• Problem
Look through the material below and show every line with the word "Config".

Source data: Begin

-- ==== Sys2Proof/Decode.lean ====
section
/-! DEFINITION. The binary level: `Decode` of spec/30_encoding.md R88, the encoder written from the
encoding tables of R83 to R87, and spec/opcode_table.json's rows (R96). Following the spec's own
mark, the whole binary level is its decision D4, D5 and no statement of the source (log 14). -/

namespace Sys2Proof

/-- The constant first byte of every instruction (R83). -/
def cbByte : Byte := 0xCB#8

/-- Field `tt`, bits 7:6 of the second byte (R83). -/
def fieldTt (b1 : Byte) : BitVec 2 := b1.extractLsb' 6 2

/-- Field `bbb`, bits 5:3 of the second byte (R83, R86). -/
def fieldBbb (b1 : Byte) : BitVec 3 := b1.extractLsb' 3 3

/-- Field `rrr`, bits 2:0 of the second byte (R83, R87). -/
def fieldRrr (b1 : Byte) : BitVec 3 := b1.extractLsb' 0 3

/-- The ResetBit row that `rrr` selects (R87). -/
def resetRow (n : Nat) (rrr : BitVec 3) : Instr :=
  if rrr = 0b000#3 then .resB n
  else if rrr = 0b001#3 then .resC n
  else if rrr = 0b010#3 then .resD n
  else if rrr = 0b011#3 then .resE n
  else if rrr = 0b100#3 then .resH n
  else if rrr = 0b101#3 then .resL n
  else if rrr = 0b110#3 then .resHL n
  else .resA n

/-- The SetBit row that `rrr` selects (R87). -/
def setRow (n : Nat) (rrr : BitVec 3) : Instr :=
  if rrr = 0b000#3 then .setB n
  else if rrr = 0b001#3 then .setC n
  else if rrr = 0b010#3 then .setD n
  else if rrr = 0b011#3 then .setE n
  else if rrr = 0b100#3 then .setH n
  else if rrr = 0b101#3 then .setL n
  else if rrr = 0b110#3 then .setHL n
  else .setA n

/-- `Decode(b0, b1)`: total, reads and writes no state, and rejects by name every byte pair other
than the 128 encodings (R88, R89). -/
def decode (b0 b1 : Byte) : Except UnknownOpcode Instr :=
  if b0 = cbByte then
    if fieldTt b1 = 0b10#2 then .ok (resetRow (fieldBbb b1).toNat (fieldRrr b1))
    else if fieldTt b1 = 0b11#2 then .ok (setRow (fieldBbb b1).toNat (fieldRrr b1))
    else .error (.bytePair b0 b1)
  else .error (.firstByte b0)

/-- The `tt` code of an instruction (R85). -/
def Instr.tt : Instr → BitVec 2
  | .resB _ | .resC _ | .resD _ | .resE _ | .resH _ | .resL _ | .resHL _ | .resA _ => 0b10#2
  | .setB _ | .setC _ | .setD _ | .setE _ | .setH _ | .setL _ | .setHL _ | .setA _ => 0b11#2

/-- The `rrr` code of an instruction (R87). -/
def Instr.rrr : Instr → BitVec 3
  | .resB _ | .setB _ => 0b000#3
  | .resC _ | .setC _ => 0b001#3
  | .resD _ | .setD _ => 0b010#3
  | .resE _ | .setE _ => 0b011#3
  | .resH _ | .setH _ => 0b100#3
  | .resL _ | .setL _ => 0b101#3
  | .resHL _ | .setHL _ => 0b110#3
  | .resA _ | .setA _ => 0b111#3

/-- The two bytes of a well-formed instruction, the first at the lower address (R83, R84). -/
def encode (i : Instr) : Byte × Byte :=
  (cbByte, i.tt ++ BitVec.ofNat 3 i.bitIndex ++ i.rrr)

/-- A row of spec/opcode_table.json over the 16-bit value with byte 0 in bits 15:8 (R96). -/
structure OpcodeRow where
  mnemonic : String
  matchWord : Word
  mask : Word
  deriving DecidableEq, Repr

/-- The sixteen rows of spec/opcode_table.json: its "mnemonic", "match" and "mask" keys (R96). -/
def opcodeTable : List OpcodeRow :=
  [⟨"RES_n_B", 0xCB80#16, 0xFFC7#16⟩, ⟨"RES_n_C", 0xCB81#16, 0xFFC7#16⟩,
   ⟨"RES_n_D", 0xCB82#16, 0xFFC7#16⟩, ⟨"RES_n_E", 0xCB83#16, 0xFFC7#16⟩,
   ⟨"RES_n_H", 0xCB84#16, 0xFFC7#16⟩, ⟨"RES_n_L", 0xCB85#16, 0xFFC7#16⟩,
   ⟨"RES_n__HL", 0xCB86#16, 0xFFC7#16⟩, ⟨"RES_n_A", 0xCB87#16, 0xFFC7#16⟩] ++
  [⟨"SET_n_B", 0xCBC0#16, 0xFFC7#16⟩, ⟨"SET_n_C", 0xCBC1#16, 0xFFC7#16⟩,
   ⟨"SET_n_D", 0xCBC2#16, 0xFFC7#16⟩, ⟨"SET_n_E", 0xCBC3#16, 0xFFC7#16⟩,
   ⟨"SET_n_H", 0xCBC4#16, 0xFFC7#16⟩, ⟨"SET_n_L", 0xCBC5#16, 0xFFC7#16⟩,
   ⟨"SET_n__HL", 0xCBC6#16, 0xFFC7#16⟩, ⟨"SET_n_A", 0xCBC7#16, 0xFFC7#16⟩]

/-- A row is selected when the masked value is its match word (R96). -/
def OpcodeRow.selects (row : OpcodeRow) (b0 b1 : Byte) : Bool :=
  decide ((b0 ++ b1) &&& row.mask = row.matchWord)

/-- The mnemonic of an instruction's row in spec/opcode_table.json. -/
def Instr.mnemonic : Instr → String
  | .resB _ => "RES_n_B"
  | .resC _ => "RES_n_C"
  | .resD _ => "RES_n_D"
  | .resE _ => "RES_n_E"
  | .resH _ => "RES_n_H"
  | .resL _ => "RES_n_L"
  | .resHL _ => "RES_n__HL"
  | .resA _ => "RES_n_A"
  | .setB _ => "SET_n_B"
  | .setC _ => "SET_n_C"
  | .setD _ => "SET_n_D"
  | .setE _ => "SET_n_E"
  | .setH _ => "SET_n_H"
  | .setL _ => "SET_n_L"
  | .setHL _ => "SET_n__HL"
  | .setA _ => "SET_n_A"

/-- Byte `k` of an instruction whose table value is `w` with `nbits` bits. The table numbers byte 0
in the highest bits (R96: "byte 0 in bits 15:8"); a byte beyond `nbits` is zero (log 9). -/
def tableByte (nbits w k : Nat) : Byte :=
  if 8 * (k + 1) ≤ nbits then BitVec.ofNat 8 (w / 2 ^ (nbits - 8 * (k + 1))) else 0#8

/-- The instruction the decoder reads from a table value: its bytes laid out in ascending addresses
and given to `decode` (R83, R96; log 9). -/
def decodeTableWord (nbits w : Nat) : Option Instr :=
  match decode (tableByte nbits w 0) (tableByte nbits w 1) with
  | .ok i => some i
  | .error _ => none

end Sys2Proof
end

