-- ==== Sys2Proof/Certificates/Slice0/Obligations.lean ====
section
/-! DEFINITION. The statements about the machine, for the provers. Each docstring names the rules of
spec/ it formalises; "derived" marks one that rests on spec sections or on a logged choice. -/

open Sys2Proof Sys2Proof.Machine

/-! ### Words the statements share -/

/-- The operand of each value of `rrr`, as 30_encoding.md R87 lists them. -/
def Sys2Proof.Statement.operandOfCode : Nat → RawMode
  | 0 => .registerDirect .B
  | 1 => .registerDirect .C
  | 2 => .registerDirect .D
  | 3 => .registerDirect .E
  | 4 => .registerDirect .H
  | 5 => .registerDirect .L
  | 6 => .memoryIndirect .HL
  | _ => .registerDirect .A

/-- Everything but the cells is the same in two states. -/
def Sys2Proof.Statement.SameButCells (s t : State) : Prop :=
  t.rf = s.rf ∧ t.ready = s.ready ∧ t.draws = s.draws

/-- The byte a read at `a` made while not ready gives, and the model's counter after it, for every
setting of the open parameter. -/
def Sys2Proof.Statement.notReadyRead (s : State) (a : Word) : Byte × Nat :=
  match Config.notReadyRead with
  | .cell => (s.cell a, s.draws)
  | .draw => (Config.freeByte s.draws, s.draws + 1)

/-- The cells after a write of `v` at `a` made while not ready, for every setting of the open
parameter. -/
def Sys2Proof.Statement.notReadyWrite (s : State) (a : Word) (v : Byte) : Memory :=
  match Config.notReadyWrite with
  | .perform => s.mem.write a.toNat v
  | .drop => s.mem

open Sys2Proof.Statement

/-! ### Encoding -/

/-- Words written out from 30_encoding.md R92 and 95_test_vectors.md 2.3 (derived). -/
def Obligations.DecodesTheSpecsExampleWords : Prop :=
  decode 0xCB#8 0x80#8 = .ok (.resB 0) ∧ decode 0xCB#8 0x87#8 = .ok (.resA 0) ∧
  decode 0xCB#8 0x86#8 = .ok (.resHL 0) ∧ decode 0xCB#8 0xBF#8 = .ok (.resA 7) ∧
  decode 0xCB#8 0x9E#8 = .ok (.resHL 3) ∧ decode 0xCB#8 0xC0#8 = .ok (.setB 0) ∧
  decode 0xCB#8 0xC7#8 = .ok (.setA 0) ∧ decode 0xCB#8 0xE6#8 = .ok (.setHL 4) ∧
  decode 0xCB#8 0xFF#8 = .ok (.setA 7) ∧ decode 0xCB#8 0xCB#8 = .ok (.setE 1) ∧
  decode 0xCB#8 0x7F#8 = .error (.bytePair 0xCB#8 0x7F#8) ∧
  decode 0xCB#8 0x00#8 = .error (.bytePair 0xCB#8 0x00#8) ∧
  decode 0xCC#8 0x80#8 = .error (.firstByte 0xCC#8)

/-- Decoding the encoding of any well-formed instruction gives it back, every bit index included
(derived: 30_encoding.md R83 to R88, the spec's own decisions D4 and D5, log 14). -/
def Obligations.DecodeOfEncodeIsTheInstruction : Prop :=
  ∀ i : Instr, i.wellFormed = true → decode (encode i).1 (encode i).2 = .ok i

/-- Encoding what was decoded gives the bytes back: no bit of a word is dropped
(derived: 30_encoding.md R83, R88, the spec's own decision D4, log 14). -/
def Obligations.EncodeOfDecodeIsTheBytes : Prop :=
  ∀ (b0 b1 : Byte) (i : Instr), decode b0 b1 = .ok i → encode i = (b0, b1)

/-- `Decode` in full: rejection on the first byte, rejection by `tt`, the two transforms with their
bit index and operand; every descriptor decoded is well-formed, and different accepted byte pairs
give different descriptors (derived: 30_encoding.md R84, R85, R87, R88, which are the spec's own
decisions D4 and D5, log 14). -/
def Obligations.DecodeReadsItsThreeFields : Prop :=
  (∀ b0 b1 : Byte, b0 ≠ 0xCB#8 → decode b0 b1 = .error (.firstByte b0)) ∧
  (∀ b1 : Byte, b1.toNat < 0x80 → decode 0xCB#8 b1 = .error (.bytePair 0xCB#8 b1)) ∧
  (∀ (b1 : Byte) (n rrr : Nat), n < 8 → rrr < 8 → b1.toNat = 0x80 + 8 * n + rrr →
    ∃ i, decode 0xCB#8 b1 = .ok i ∧ i.descriptor = ⟨.resetBit n, operandOfCode rrr⟩) ∧
  (∀ (b1 : Byte) (n rrr : Nat), n < 8 → rrr < 8 → b1.toNat = 0xC0 + 8 * n + rrr →
    ∃ i, decode 0xCB#8 b1 = .ok i ∧ i.descriptor = ⟨.setBit n, operandOfCode rrr⟩) ∧
  (∀ (b0 b1 : Byte) (i : Instr), decode b0 b1 = .ok i → i.descriptor.wellFormed = true) ∧
  (∀ (b0 b1 c0 c1 : Byte) (i j : Instr), decode b0 b1 = .ok i → decode c0 c1 = .ok j →
    i.descriptor = j.descriptor → b0 = c0 ∧ b1 = c1)

/-- The rows of spec/opcode_table.json and the decoder agree: an accepted pair selects the row of its
instruction's mnemonic, a selected row's pair is accepted with that mnemonic, and no pair selects two
rows (derived: 30_encoding.md R96). -/
def Obligations.OpcodeTableRowsAgreeWithDecode : Prop :=
  (∀ (b0 b1 : Byte) (i : Instr), decode b0 b1 = .ok i →
    ∃ row ∈ opcodeTable, row.mnemonic = i.mnemonic ∧ row.selects b0 b1 = true) ∧
  (∀ (b0 b1 : Byte), ∀ row ∈ opcodeTable, row.selects b0 b1 = true →
    ∃ i, decode b0 b1 = .ok i ∧ i.mnemonic = row.mnemonic) ∧
  (∀ (b0 b1 : Byte), ∀ row ∈ opcodeTable, ∀ other ∈ opcodeTable,
    row.selects b0 b1 = true → other.selects b0 b1 = true → row = other)

/-! ### The step -/

/-- A step runs the decoded instruction with `pc` moved past its two bytes, and is rejected with the
value of `pc` and the reported bytes when decode rejects; while ready the bytes are the cells at `pc`
and `pc +_16 1` and fetching changes nothing (derived: 40_execute_contract.md R100, whose fetch and `pc` parts are
the spec's own decisions D2, D3 and D29, log 14). -/
def Obligations.StepRunsTheDecodedInstruction : Prop :=
  ∀ (s f : State) (b0 b1 : Byte),
    (s.ready = true → s.fetch = (s.cell s.rf.pc, s.cell (s.rf.pc + 1#16), s)) ∧
    (s.fetch = (b0, b1, f) →
      (∀ i, decode b0 b1 = .ok i →
        step s = exec i { f with rf := { f.rf with pc := f.rf.pc + 2#16 } }) ∧
      (∀ e, decode b0 b1 = .error e → step s = .fault (.unknownOpcode s.rf.pc e)))

/-- Fetch at the top of memory: at `pc = 0xFFFF` the second byte comes from address 0x0000 and an
accepted step leaves `pc` at 0x0001 (derived: 40_execute_contract.md R101, R102, the spec's own
decision D3, log 14). -/
def Obligations.FetchWrapsAtTheTopOfMemory : Prop :=
  ∀ s : State, s.ready = true → s.rf.pc = 0xFFFF#16 →
    s.fetch = (s.cell 0xFFFF#16, s.cell 0x0000#16, s) ∧
    (∀ t, step s = .next t → t.rf.pc = 0x0001#16)

/-- Every fetched pair that is one of the 128 encodings steps to a next state, whatever `ready` and the
rest of the state are (derived: 40_execute_contract.md R116; 70_reset_and_hazards.md R195). -/
def Obligations.StepCompletesOnEveryEncoding : Prop :=
  ∀ (s : State), s.fetch.1 = 0xCB#8 → 0x80 ≤ s.fetch.2.1.toNat → ∃ t, step s = .next t

/-- Every other byte pair is illegal: the step is rejected as UnknownOpcode, on the first byte if it is
not the prefix and else on the pair, and the host finds the state as it was (derived: 30_encoding.md
R89, the spec's own decision D6, log 13). -/
def Obligations.StepRejectsEveryOtherBytePair : Prop :=
  ∀ (s : State) (b0 b1 : Byte), s.fetch.1 = b0 → s.fetch.2.1 = b1 →
    (b0 ≠ 0xCB#8 →
      step s = .fault (.unknownOpcode s.rf.pc (.firstByte b0)) ∧
      hostOp .step s = (s, .rejected (.unknownOpcode s.rf.pc (.firstByte b0)))) ∧
    (b0 = 0xCB#8 → b1.toNat < 0x80 →
      step s = .fault (.unknownOpcode s.rf.pc (.bytePair b0 b1)) ∧
      hostOp .step s = (s, .rejected (.unknownOpcode s.rf.pc (.bytePair b0 b1))))

/-- After an accepted step `pc` is its old value plus 2 modulo 65536, and no instruction's execution
writes `pc` (derived: 40_execute_contract.md R102, the spec's own decisions D3 and D29, log 14). -/
def Obligations.AcceptedStepAdvancesPcByTwo : Prop :=
  (∀ s t : State, step s = .next t → t.rf.pc = s.rf.pc + 2#16) ∧
  (∀ (i : Instr) (s t : State), exec i s = .next t → t.rf.pc = s.rf.pc)

/-- What one accepted step writes: besides `pc` (moved by 2) and `liet` (one of the four costs), at most
one 8-bit register other than F and no cell, or no 8-bit register and at most the cell at HL; `sp`, F and
`ready` keep their values (derived: 10_state.md R34, R40; 40_execute_contract.md R102, R112; the advance
of `pc` is the spec's own decision D3, log 14). -/
def Obligations.AcceptedStepWritesOnePlace : Prop :=
  ∀ s t : State, step s = .next t →
    t.rf.pc = s.rf.pc + 2#16 ∧
    t.rf.sp = s.rf.sp ∧ t.rf.f = s.rf.f ∧ t.ready = s.ready ∧
    (t.rf.liet = 2 ∨ t.rf.liet = Config.cycResMem ∨ t.rf.liet = Config.cycSetReg ∨
      t.rf.liet = Config.cycSetMem) ∧
    ((t.mem = s.mem ∧ ∃ r : Reg8, r ≠ .F ∧ ∀ q, q ≠ r → t.rf.get8 q = s.rf.get8 q) ∨
     ((∀ q, t.rf.get8 q = s.rf.get8 q) ∧
      ∀ a, a ≠ s.effectiveAddress .HL → t.cell a = s.cell a))

/-- A run of `k` accepted steps, from any state: `pc` has moved by `2 * k`, `sp`, F and `ready` are
untouched, and the run is safe exactly when no step of it is rejected
(derived: 40_execute_contract.md R117; 60_exceptions.md R167). -/
def Obligations.RunsAdvanceSequentially : Prop :=
  (∀ (k : Nat) (s t : State), Host.Core.run Sys2Proof.core k s = .next t →
    t.rf.pc = s.rf.pc + BitVec.ofNat 16 (2 * k) ∧ t.rf.sp = s.rf.sp ∧ t.rf.f = s.rf.f ∧
    t.ready = s.ready) ∧
  (∀ (k : Nat) (s : State),
    SafeFor k s = true ↔ ∃ t, Host.Core.run Sys2Proof.core k s = .next t)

Source data: End

• Task response
  match Config.notReadyRead with
  | .draw => (Config.freeByte s.draws, s.draws + 1)
  match Config.notReadyWrite with
    (t.rf.liet = 2 ∨ t.rf.liet = Config.cycResMem ∨ t.rf.liet = Config.cycSetReg ∨
      t.rf.liet = Config.cycSetMem) ∧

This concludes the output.